*To do*: Copy each line containing the word "snoopRange" from the records that follow, please.

Collected data entries
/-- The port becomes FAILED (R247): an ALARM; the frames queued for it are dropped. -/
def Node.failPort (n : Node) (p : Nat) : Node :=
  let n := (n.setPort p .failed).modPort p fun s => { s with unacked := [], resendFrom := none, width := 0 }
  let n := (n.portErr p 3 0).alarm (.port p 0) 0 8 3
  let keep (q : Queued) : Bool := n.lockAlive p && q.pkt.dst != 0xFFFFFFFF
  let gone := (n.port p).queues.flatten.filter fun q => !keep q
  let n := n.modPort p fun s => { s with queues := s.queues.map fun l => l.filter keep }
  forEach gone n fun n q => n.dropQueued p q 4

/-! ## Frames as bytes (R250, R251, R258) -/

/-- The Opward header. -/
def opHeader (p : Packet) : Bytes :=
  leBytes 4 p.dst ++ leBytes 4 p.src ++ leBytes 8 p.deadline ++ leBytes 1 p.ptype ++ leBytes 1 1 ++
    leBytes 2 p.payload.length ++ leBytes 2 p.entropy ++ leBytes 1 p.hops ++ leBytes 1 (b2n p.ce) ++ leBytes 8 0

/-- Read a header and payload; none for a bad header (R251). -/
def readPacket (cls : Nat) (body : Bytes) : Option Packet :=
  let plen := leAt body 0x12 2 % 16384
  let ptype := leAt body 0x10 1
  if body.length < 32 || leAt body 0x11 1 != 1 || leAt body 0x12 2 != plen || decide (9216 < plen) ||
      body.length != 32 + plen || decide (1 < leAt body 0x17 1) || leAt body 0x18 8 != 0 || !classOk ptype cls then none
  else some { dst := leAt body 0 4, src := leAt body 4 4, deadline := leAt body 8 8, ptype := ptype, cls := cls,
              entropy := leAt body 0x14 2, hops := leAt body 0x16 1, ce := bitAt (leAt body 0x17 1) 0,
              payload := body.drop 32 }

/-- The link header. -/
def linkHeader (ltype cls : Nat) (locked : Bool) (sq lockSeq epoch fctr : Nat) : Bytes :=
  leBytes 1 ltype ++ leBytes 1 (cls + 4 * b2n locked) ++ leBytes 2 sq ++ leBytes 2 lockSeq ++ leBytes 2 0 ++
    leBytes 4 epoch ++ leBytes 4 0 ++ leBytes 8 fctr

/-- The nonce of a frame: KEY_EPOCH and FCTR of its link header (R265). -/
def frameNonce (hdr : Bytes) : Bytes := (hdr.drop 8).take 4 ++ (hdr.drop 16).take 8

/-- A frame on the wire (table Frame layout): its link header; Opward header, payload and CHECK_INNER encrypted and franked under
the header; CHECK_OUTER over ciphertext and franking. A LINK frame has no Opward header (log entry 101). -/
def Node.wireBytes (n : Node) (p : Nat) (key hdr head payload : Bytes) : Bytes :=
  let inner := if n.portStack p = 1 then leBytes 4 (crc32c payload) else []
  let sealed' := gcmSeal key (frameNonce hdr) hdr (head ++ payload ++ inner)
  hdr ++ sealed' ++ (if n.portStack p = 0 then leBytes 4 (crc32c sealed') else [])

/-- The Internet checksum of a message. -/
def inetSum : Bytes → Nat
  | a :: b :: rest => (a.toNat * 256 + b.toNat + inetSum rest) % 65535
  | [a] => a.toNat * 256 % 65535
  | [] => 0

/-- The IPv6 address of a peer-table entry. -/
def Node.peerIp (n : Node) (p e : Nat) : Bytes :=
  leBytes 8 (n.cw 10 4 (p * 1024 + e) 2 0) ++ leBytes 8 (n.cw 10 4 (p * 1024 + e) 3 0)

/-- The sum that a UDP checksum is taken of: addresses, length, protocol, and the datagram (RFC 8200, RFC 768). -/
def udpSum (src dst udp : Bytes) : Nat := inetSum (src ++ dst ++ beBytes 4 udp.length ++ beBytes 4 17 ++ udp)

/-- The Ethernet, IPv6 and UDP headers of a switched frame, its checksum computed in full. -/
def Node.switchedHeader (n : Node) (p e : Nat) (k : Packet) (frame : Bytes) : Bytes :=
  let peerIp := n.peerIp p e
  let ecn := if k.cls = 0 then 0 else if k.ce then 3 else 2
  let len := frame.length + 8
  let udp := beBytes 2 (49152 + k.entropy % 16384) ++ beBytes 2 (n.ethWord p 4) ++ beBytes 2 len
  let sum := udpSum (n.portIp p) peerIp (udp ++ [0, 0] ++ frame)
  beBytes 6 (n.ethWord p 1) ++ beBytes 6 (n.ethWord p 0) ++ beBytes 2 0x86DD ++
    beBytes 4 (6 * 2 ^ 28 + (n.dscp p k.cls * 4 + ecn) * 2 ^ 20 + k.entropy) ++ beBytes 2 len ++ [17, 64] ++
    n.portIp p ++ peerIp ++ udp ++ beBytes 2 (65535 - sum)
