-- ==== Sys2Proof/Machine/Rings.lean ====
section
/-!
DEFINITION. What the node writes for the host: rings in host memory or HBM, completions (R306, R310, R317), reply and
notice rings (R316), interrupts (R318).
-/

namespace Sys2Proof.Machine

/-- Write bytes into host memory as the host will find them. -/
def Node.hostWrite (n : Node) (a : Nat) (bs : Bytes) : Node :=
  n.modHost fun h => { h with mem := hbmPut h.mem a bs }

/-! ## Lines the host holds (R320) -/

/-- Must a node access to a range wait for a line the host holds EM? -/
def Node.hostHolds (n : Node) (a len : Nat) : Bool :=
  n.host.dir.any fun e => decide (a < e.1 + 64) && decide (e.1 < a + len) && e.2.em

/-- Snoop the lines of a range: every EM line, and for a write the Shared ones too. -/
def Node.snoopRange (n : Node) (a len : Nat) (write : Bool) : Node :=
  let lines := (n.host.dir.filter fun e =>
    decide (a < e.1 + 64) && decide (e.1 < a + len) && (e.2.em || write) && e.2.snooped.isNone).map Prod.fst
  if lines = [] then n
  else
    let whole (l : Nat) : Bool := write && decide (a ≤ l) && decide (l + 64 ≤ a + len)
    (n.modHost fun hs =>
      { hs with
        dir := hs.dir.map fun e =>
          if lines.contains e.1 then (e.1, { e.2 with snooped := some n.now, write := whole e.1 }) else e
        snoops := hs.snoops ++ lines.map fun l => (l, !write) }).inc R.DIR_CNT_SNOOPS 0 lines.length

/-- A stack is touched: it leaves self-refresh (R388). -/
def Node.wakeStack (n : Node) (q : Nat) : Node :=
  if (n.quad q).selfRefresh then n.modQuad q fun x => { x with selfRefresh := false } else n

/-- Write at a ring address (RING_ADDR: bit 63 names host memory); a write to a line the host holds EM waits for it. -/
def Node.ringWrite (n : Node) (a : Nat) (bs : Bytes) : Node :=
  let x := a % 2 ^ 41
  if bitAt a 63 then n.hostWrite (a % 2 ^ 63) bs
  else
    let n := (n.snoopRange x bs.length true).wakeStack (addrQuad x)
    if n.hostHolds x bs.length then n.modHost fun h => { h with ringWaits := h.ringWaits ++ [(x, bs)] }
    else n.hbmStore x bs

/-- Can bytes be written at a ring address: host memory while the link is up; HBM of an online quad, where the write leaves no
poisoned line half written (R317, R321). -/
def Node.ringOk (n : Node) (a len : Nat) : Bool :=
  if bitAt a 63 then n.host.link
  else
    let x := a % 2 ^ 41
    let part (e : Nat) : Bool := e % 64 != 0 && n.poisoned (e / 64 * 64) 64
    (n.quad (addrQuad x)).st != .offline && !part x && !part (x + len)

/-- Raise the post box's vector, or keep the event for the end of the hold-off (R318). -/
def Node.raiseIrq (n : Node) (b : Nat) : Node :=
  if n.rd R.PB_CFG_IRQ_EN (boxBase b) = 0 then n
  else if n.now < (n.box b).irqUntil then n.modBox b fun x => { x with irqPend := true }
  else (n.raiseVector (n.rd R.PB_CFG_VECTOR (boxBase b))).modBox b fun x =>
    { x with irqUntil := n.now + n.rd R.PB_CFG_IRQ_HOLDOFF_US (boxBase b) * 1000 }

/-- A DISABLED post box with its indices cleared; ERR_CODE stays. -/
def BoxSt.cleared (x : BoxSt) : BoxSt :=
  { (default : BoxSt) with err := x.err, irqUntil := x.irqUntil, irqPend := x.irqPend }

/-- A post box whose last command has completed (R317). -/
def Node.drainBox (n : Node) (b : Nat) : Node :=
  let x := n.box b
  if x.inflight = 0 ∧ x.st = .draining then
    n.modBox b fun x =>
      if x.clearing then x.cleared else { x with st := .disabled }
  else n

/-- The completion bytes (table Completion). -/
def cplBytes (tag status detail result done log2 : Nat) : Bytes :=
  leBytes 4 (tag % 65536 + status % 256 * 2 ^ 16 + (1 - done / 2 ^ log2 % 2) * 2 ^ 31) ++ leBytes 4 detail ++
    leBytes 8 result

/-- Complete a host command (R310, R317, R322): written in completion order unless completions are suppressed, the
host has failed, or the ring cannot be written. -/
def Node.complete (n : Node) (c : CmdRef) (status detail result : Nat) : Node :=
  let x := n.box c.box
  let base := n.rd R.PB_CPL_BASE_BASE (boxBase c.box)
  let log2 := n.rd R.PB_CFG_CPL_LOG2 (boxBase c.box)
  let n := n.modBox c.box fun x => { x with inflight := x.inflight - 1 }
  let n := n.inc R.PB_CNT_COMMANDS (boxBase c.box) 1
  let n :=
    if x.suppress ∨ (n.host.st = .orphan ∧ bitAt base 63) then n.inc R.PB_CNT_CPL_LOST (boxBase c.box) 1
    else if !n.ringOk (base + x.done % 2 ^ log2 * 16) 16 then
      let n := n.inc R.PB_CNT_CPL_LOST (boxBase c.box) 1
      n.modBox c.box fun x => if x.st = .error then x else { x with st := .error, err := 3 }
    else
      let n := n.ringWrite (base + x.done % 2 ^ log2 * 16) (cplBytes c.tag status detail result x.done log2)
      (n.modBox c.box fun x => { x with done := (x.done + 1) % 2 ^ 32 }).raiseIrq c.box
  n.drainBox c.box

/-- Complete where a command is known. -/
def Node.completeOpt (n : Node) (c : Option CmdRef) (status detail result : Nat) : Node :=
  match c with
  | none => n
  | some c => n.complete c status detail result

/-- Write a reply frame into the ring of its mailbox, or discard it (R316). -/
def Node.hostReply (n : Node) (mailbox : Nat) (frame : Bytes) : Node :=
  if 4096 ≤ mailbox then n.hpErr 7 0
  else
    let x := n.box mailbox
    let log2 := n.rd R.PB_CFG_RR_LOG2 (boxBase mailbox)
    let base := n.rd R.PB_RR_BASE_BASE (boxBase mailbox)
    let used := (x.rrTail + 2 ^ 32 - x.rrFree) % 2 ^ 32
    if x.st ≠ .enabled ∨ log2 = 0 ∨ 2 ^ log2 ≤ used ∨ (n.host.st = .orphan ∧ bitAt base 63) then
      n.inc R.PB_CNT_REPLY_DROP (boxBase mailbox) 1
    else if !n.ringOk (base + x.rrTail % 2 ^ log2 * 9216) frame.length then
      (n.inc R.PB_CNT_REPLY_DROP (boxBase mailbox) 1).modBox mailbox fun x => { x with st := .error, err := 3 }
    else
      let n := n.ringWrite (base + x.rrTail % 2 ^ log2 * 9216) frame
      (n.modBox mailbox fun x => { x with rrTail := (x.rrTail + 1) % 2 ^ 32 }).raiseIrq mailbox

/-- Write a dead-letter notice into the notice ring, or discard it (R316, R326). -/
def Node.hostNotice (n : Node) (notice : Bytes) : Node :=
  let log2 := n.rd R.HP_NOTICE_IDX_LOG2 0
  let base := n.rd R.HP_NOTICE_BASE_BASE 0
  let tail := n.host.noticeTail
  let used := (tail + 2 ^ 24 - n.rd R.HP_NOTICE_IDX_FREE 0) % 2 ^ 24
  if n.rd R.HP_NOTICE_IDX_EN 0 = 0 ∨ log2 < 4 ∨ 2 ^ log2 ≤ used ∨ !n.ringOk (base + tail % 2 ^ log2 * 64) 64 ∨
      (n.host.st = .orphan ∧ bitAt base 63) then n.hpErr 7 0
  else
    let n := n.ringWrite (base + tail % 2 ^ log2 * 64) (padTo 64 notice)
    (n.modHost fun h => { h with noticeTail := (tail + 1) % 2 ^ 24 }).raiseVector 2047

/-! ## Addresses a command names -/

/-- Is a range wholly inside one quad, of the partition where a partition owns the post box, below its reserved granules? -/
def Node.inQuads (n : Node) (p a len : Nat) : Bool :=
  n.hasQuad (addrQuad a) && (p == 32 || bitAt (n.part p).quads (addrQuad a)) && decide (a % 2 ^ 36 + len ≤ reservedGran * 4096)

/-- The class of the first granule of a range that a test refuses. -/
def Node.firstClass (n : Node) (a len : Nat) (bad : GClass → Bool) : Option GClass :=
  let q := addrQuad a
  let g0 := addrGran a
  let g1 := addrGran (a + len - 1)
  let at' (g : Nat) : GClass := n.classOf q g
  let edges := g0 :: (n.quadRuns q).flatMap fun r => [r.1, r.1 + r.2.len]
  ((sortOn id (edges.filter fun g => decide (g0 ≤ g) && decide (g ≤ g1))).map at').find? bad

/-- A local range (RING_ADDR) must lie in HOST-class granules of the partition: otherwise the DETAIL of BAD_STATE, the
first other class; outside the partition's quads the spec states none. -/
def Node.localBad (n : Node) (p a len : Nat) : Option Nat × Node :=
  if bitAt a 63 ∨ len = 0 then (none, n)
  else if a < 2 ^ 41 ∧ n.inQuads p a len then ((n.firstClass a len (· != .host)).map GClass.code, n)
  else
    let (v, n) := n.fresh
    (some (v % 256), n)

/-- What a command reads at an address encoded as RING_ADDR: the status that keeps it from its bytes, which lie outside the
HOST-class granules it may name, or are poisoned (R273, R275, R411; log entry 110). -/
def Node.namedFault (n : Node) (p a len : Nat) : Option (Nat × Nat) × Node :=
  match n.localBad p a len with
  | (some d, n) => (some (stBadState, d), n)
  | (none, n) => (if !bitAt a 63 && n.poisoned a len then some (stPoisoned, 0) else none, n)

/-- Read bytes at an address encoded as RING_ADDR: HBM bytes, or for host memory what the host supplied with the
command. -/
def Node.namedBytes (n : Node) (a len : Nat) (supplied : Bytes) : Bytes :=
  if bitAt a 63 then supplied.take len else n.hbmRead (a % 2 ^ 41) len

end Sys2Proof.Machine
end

*Task solution*:
def Node.snoopRange (n : Node) (a len : Nat) (write : Bool) : Node :=
    let n := (n.snoopRange x bs.length true).wakeStack (addrQuad x)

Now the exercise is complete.